Your answer should be the lines below from the one holding "let s := s.notify 14" through the one holding "if s.fld aTU_CTRL", copied exactly and with nothing else.

▬▬▬▬▬▬▬▬▬▬

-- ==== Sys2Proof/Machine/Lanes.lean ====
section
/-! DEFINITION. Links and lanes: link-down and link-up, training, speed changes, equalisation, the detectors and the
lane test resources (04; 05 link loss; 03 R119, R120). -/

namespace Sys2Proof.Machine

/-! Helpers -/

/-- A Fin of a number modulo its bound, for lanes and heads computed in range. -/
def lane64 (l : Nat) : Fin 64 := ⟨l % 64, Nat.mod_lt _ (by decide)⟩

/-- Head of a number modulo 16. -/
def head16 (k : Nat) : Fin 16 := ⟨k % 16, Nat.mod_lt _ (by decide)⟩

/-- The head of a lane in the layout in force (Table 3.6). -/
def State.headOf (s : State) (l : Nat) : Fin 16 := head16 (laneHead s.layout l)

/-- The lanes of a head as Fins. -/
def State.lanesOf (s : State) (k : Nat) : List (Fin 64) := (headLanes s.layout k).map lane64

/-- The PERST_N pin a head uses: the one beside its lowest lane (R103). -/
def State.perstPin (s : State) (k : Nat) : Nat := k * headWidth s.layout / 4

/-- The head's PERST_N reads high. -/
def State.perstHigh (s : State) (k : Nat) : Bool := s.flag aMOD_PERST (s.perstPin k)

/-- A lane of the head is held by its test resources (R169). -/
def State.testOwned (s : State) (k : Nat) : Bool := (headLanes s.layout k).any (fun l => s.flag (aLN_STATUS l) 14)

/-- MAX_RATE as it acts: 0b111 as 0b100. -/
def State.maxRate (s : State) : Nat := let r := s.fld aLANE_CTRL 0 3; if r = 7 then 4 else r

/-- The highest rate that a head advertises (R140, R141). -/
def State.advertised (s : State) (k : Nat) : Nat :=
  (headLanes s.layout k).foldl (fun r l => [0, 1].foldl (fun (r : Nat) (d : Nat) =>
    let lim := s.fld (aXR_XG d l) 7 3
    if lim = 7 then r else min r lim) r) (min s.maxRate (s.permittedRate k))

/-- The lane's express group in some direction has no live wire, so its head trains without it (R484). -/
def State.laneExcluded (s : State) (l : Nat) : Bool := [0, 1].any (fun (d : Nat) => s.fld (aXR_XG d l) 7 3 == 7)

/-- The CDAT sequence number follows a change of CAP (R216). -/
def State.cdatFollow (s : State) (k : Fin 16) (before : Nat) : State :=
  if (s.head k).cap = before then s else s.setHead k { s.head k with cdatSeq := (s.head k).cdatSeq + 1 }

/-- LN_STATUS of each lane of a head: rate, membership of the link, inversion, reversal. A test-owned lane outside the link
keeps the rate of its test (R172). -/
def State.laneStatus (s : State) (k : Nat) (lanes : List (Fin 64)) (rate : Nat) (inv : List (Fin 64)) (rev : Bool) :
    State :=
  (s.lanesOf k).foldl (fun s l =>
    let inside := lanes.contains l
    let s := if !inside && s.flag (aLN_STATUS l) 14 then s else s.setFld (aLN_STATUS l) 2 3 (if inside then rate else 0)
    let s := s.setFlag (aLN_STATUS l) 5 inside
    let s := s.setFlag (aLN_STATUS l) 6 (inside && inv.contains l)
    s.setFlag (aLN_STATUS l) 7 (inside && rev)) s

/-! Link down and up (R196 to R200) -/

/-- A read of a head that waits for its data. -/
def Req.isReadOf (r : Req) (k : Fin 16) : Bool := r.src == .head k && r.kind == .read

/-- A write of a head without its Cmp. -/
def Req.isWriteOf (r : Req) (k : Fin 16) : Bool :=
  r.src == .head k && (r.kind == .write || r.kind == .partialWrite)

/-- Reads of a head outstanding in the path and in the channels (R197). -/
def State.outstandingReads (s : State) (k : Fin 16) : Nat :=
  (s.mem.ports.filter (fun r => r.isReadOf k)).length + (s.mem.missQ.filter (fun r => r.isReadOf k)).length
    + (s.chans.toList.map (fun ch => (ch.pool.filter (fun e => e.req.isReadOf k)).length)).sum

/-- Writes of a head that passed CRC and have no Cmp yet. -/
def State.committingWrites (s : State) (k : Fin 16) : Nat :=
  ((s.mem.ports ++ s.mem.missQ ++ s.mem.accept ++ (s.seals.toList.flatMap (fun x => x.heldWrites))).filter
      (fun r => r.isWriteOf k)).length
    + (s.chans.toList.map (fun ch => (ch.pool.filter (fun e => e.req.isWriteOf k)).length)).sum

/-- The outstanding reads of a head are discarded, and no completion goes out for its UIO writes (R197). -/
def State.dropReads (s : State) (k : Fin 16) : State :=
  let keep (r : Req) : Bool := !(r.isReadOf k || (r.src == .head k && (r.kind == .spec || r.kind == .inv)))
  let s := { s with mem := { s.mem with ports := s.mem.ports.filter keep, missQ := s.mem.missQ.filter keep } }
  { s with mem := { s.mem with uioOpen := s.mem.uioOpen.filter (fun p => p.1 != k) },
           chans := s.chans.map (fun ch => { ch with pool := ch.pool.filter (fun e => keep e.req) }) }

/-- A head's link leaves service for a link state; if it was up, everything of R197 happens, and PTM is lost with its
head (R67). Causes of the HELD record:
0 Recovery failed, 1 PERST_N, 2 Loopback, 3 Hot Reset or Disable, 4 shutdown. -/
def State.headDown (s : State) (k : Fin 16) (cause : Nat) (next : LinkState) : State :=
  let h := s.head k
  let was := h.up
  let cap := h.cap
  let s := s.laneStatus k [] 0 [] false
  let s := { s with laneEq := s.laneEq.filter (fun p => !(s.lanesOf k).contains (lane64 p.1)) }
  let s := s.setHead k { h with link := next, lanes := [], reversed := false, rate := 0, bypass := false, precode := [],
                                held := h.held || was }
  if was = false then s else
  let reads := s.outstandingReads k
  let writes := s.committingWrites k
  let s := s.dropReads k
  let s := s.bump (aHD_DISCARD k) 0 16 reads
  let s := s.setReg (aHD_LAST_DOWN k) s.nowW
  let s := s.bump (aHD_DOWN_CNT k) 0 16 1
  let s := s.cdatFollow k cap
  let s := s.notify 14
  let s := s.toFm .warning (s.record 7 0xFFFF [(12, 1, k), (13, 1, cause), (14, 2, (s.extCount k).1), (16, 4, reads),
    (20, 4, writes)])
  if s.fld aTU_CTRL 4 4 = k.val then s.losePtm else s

▬▬▬▬▬▬▬▬▬▬

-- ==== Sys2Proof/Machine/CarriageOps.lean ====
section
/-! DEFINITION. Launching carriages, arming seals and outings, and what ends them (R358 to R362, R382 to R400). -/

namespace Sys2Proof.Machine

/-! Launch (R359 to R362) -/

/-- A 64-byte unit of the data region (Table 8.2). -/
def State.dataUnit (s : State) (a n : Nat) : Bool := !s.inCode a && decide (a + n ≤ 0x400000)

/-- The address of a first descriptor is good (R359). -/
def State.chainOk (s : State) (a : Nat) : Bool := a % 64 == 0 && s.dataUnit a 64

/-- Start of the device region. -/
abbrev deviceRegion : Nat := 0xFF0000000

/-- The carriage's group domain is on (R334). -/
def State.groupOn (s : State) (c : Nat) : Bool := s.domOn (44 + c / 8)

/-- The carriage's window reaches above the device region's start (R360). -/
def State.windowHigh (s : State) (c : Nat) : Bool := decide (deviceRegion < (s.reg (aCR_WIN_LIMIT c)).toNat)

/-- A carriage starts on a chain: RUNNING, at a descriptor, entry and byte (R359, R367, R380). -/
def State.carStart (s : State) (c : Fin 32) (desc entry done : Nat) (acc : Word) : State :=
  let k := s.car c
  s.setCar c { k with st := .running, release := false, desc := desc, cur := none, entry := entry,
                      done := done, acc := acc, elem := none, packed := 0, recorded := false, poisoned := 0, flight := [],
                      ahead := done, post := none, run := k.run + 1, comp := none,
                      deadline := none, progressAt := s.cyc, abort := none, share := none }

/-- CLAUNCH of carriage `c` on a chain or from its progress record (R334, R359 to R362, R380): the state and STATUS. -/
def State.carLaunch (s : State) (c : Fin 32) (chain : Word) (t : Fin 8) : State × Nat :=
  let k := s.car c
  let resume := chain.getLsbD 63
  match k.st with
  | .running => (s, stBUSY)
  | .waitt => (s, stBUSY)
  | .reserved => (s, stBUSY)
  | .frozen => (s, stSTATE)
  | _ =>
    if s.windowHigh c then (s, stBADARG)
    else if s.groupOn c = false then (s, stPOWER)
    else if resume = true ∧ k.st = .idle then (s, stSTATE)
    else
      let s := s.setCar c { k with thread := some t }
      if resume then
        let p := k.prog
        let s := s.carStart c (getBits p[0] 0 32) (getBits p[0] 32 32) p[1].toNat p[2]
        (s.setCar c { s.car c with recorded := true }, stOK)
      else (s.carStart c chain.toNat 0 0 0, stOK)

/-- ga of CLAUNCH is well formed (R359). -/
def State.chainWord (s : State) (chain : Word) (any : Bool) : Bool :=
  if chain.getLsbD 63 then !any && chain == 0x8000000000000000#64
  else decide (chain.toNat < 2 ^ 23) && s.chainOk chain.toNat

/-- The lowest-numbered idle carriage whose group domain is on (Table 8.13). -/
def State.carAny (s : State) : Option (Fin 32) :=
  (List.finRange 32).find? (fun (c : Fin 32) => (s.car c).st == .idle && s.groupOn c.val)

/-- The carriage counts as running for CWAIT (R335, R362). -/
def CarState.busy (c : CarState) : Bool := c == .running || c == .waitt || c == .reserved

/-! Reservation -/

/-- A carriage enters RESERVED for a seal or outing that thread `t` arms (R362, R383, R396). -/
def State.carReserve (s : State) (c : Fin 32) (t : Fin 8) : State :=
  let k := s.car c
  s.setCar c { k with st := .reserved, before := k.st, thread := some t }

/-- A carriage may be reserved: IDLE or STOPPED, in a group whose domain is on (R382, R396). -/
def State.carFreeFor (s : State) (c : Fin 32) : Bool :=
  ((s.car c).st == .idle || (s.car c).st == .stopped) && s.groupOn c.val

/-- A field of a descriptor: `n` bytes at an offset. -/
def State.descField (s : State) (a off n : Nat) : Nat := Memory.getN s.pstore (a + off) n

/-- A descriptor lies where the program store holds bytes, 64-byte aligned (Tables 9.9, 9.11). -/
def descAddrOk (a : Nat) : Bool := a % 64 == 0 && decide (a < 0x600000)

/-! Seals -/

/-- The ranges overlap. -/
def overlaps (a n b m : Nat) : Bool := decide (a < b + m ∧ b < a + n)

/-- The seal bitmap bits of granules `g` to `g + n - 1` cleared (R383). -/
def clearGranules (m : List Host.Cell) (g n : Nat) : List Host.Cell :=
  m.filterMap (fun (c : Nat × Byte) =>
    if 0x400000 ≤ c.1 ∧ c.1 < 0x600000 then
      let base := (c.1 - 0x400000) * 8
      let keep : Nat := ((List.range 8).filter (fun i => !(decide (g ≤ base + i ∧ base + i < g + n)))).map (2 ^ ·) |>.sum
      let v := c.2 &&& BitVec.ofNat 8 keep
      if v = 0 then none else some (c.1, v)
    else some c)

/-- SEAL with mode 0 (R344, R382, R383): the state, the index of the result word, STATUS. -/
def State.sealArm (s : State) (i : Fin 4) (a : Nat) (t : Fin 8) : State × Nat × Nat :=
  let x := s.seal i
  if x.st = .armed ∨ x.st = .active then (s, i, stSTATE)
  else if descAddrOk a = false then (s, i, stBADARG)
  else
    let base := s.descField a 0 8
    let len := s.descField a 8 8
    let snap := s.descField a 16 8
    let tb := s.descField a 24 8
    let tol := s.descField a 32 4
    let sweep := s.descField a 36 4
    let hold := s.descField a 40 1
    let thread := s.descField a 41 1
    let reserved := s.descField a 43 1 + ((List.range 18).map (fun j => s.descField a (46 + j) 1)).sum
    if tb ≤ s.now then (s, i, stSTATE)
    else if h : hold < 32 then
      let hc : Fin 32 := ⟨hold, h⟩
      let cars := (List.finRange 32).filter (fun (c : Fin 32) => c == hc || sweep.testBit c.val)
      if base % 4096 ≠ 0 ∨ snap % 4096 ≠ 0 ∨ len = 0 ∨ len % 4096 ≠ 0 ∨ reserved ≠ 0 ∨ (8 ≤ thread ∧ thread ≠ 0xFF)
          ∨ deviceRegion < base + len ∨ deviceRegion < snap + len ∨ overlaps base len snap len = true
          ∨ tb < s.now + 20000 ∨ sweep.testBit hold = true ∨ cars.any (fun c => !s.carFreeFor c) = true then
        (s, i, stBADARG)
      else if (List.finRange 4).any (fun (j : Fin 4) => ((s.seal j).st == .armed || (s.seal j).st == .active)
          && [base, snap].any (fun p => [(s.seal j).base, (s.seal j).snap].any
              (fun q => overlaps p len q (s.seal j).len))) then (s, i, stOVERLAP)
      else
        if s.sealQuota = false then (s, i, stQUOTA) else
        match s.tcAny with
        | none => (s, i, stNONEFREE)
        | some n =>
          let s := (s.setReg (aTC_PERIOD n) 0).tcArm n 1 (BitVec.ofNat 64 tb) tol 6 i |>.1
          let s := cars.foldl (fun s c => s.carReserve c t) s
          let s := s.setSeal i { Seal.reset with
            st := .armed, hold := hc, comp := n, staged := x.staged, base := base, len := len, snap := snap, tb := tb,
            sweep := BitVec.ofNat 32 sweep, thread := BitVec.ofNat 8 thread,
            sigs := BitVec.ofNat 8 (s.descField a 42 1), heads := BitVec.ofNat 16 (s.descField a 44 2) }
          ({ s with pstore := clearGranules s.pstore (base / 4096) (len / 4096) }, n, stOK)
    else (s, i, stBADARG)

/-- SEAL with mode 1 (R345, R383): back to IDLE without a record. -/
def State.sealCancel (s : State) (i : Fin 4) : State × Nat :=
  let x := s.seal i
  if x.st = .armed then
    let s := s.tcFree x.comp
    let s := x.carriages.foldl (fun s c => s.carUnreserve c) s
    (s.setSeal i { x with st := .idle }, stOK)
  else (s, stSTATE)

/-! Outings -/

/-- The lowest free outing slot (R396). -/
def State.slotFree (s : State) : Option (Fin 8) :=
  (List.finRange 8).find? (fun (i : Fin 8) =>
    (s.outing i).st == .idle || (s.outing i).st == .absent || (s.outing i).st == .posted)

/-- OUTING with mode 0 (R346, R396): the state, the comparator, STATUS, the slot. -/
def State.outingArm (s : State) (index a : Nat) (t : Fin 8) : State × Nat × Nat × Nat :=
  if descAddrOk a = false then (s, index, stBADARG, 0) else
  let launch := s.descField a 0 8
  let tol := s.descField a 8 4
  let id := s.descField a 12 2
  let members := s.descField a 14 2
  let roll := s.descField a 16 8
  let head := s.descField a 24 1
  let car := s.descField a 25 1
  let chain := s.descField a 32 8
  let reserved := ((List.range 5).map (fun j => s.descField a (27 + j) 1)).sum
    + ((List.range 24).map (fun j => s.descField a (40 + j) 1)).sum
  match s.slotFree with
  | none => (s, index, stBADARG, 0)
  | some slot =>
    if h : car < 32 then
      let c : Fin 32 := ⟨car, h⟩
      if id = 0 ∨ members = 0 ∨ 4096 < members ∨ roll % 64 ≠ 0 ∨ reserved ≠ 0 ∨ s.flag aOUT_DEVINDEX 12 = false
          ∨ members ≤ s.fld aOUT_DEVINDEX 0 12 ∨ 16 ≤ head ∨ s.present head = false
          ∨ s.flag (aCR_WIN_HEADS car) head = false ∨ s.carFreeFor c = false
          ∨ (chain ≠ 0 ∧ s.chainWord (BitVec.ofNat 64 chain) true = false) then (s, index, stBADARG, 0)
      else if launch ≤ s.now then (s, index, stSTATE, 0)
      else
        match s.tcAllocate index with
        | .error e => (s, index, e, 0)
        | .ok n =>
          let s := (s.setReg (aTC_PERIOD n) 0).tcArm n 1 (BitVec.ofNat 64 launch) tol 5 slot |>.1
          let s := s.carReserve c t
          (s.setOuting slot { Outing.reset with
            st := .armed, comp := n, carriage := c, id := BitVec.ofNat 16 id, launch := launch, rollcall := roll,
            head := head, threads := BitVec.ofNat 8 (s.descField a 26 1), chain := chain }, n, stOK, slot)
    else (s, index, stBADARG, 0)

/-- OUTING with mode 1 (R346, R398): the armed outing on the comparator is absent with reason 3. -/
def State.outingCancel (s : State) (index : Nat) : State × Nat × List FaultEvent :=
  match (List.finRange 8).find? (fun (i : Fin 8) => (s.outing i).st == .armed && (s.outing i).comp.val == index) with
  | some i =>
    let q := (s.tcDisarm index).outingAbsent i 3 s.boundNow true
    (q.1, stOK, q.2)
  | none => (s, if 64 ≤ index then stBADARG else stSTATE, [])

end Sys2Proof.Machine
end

▬▬▬▬▬▬▬▬▬▬

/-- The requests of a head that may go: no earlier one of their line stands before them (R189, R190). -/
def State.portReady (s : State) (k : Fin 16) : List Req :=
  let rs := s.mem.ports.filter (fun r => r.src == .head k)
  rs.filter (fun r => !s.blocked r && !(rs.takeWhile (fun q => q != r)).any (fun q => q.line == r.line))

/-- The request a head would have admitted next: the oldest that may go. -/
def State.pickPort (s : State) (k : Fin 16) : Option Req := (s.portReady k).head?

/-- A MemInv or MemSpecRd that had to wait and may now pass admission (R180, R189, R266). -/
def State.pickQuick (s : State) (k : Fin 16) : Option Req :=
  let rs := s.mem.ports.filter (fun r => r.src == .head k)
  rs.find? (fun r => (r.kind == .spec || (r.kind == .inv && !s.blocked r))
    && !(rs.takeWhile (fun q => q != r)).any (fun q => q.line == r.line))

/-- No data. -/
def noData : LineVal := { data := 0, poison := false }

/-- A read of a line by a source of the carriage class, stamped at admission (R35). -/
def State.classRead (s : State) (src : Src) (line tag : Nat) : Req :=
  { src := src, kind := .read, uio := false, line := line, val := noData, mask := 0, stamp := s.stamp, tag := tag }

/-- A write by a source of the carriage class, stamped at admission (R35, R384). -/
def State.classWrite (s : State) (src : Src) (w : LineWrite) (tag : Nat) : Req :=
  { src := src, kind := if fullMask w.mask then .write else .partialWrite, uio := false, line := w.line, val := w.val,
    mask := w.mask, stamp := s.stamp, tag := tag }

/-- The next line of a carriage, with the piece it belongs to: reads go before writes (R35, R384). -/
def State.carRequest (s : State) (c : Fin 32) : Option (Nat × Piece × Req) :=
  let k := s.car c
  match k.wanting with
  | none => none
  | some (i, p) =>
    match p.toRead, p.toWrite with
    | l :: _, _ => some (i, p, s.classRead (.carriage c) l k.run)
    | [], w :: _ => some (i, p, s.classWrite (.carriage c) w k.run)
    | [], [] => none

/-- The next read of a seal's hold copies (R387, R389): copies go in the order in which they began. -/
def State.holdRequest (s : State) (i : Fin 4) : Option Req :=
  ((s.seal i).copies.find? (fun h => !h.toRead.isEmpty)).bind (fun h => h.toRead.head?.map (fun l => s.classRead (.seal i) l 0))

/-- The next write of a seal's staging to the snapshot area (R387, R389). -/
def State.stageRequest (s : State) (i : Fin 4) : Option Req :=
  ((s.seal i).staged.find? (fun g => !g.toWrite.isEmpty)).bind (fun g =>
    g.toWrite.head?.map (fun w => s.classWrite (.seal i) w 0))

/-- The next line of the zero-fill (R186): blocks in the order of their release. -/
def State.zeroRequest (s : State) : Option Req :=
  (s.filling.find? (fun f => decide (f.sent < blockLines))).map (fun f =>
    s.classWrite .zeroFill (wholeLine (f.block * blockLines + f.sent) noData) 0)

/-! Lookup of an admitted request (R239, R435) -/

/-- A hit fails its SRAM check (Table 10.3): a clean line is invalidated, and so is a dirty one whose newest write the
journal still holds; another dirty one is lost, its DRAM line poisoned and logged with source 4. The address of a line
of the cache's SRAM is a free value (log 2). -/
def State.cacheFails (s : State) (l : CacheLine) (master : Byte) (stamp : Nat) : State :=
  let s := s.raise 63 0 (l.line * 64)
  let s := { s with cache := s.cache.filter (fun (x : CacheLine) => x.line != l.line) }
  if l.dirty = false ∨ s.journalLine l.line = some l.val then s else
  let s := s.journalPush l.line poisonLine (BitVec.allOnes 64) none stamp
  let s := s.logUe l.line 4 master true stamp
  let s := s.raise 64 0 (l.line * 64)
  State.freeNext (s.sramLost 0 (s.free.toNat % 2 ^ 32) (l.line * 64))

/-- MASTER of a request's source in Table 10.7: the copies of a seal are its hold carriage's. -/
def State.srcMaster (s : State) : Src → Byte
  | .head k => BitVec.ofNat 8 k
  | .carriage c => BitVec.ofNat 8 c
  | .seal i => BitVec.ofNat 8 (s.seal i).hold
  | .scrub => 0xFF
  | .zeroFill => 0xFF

▬▬▬▬▬▬▬▬▬▬

» ANSWER BELOW:
  let s := s.notify 14
  let s := s.toFm .warning (s.record 7 0xFFFF [(12, 1, k), (13, 1, cause), (14, 2, (s.extCount k).1), (16, 4, reads),
    (20, 4, writes)])
  if s.fld aTU_CTRL 4 4 = k.val then s.losePtm else s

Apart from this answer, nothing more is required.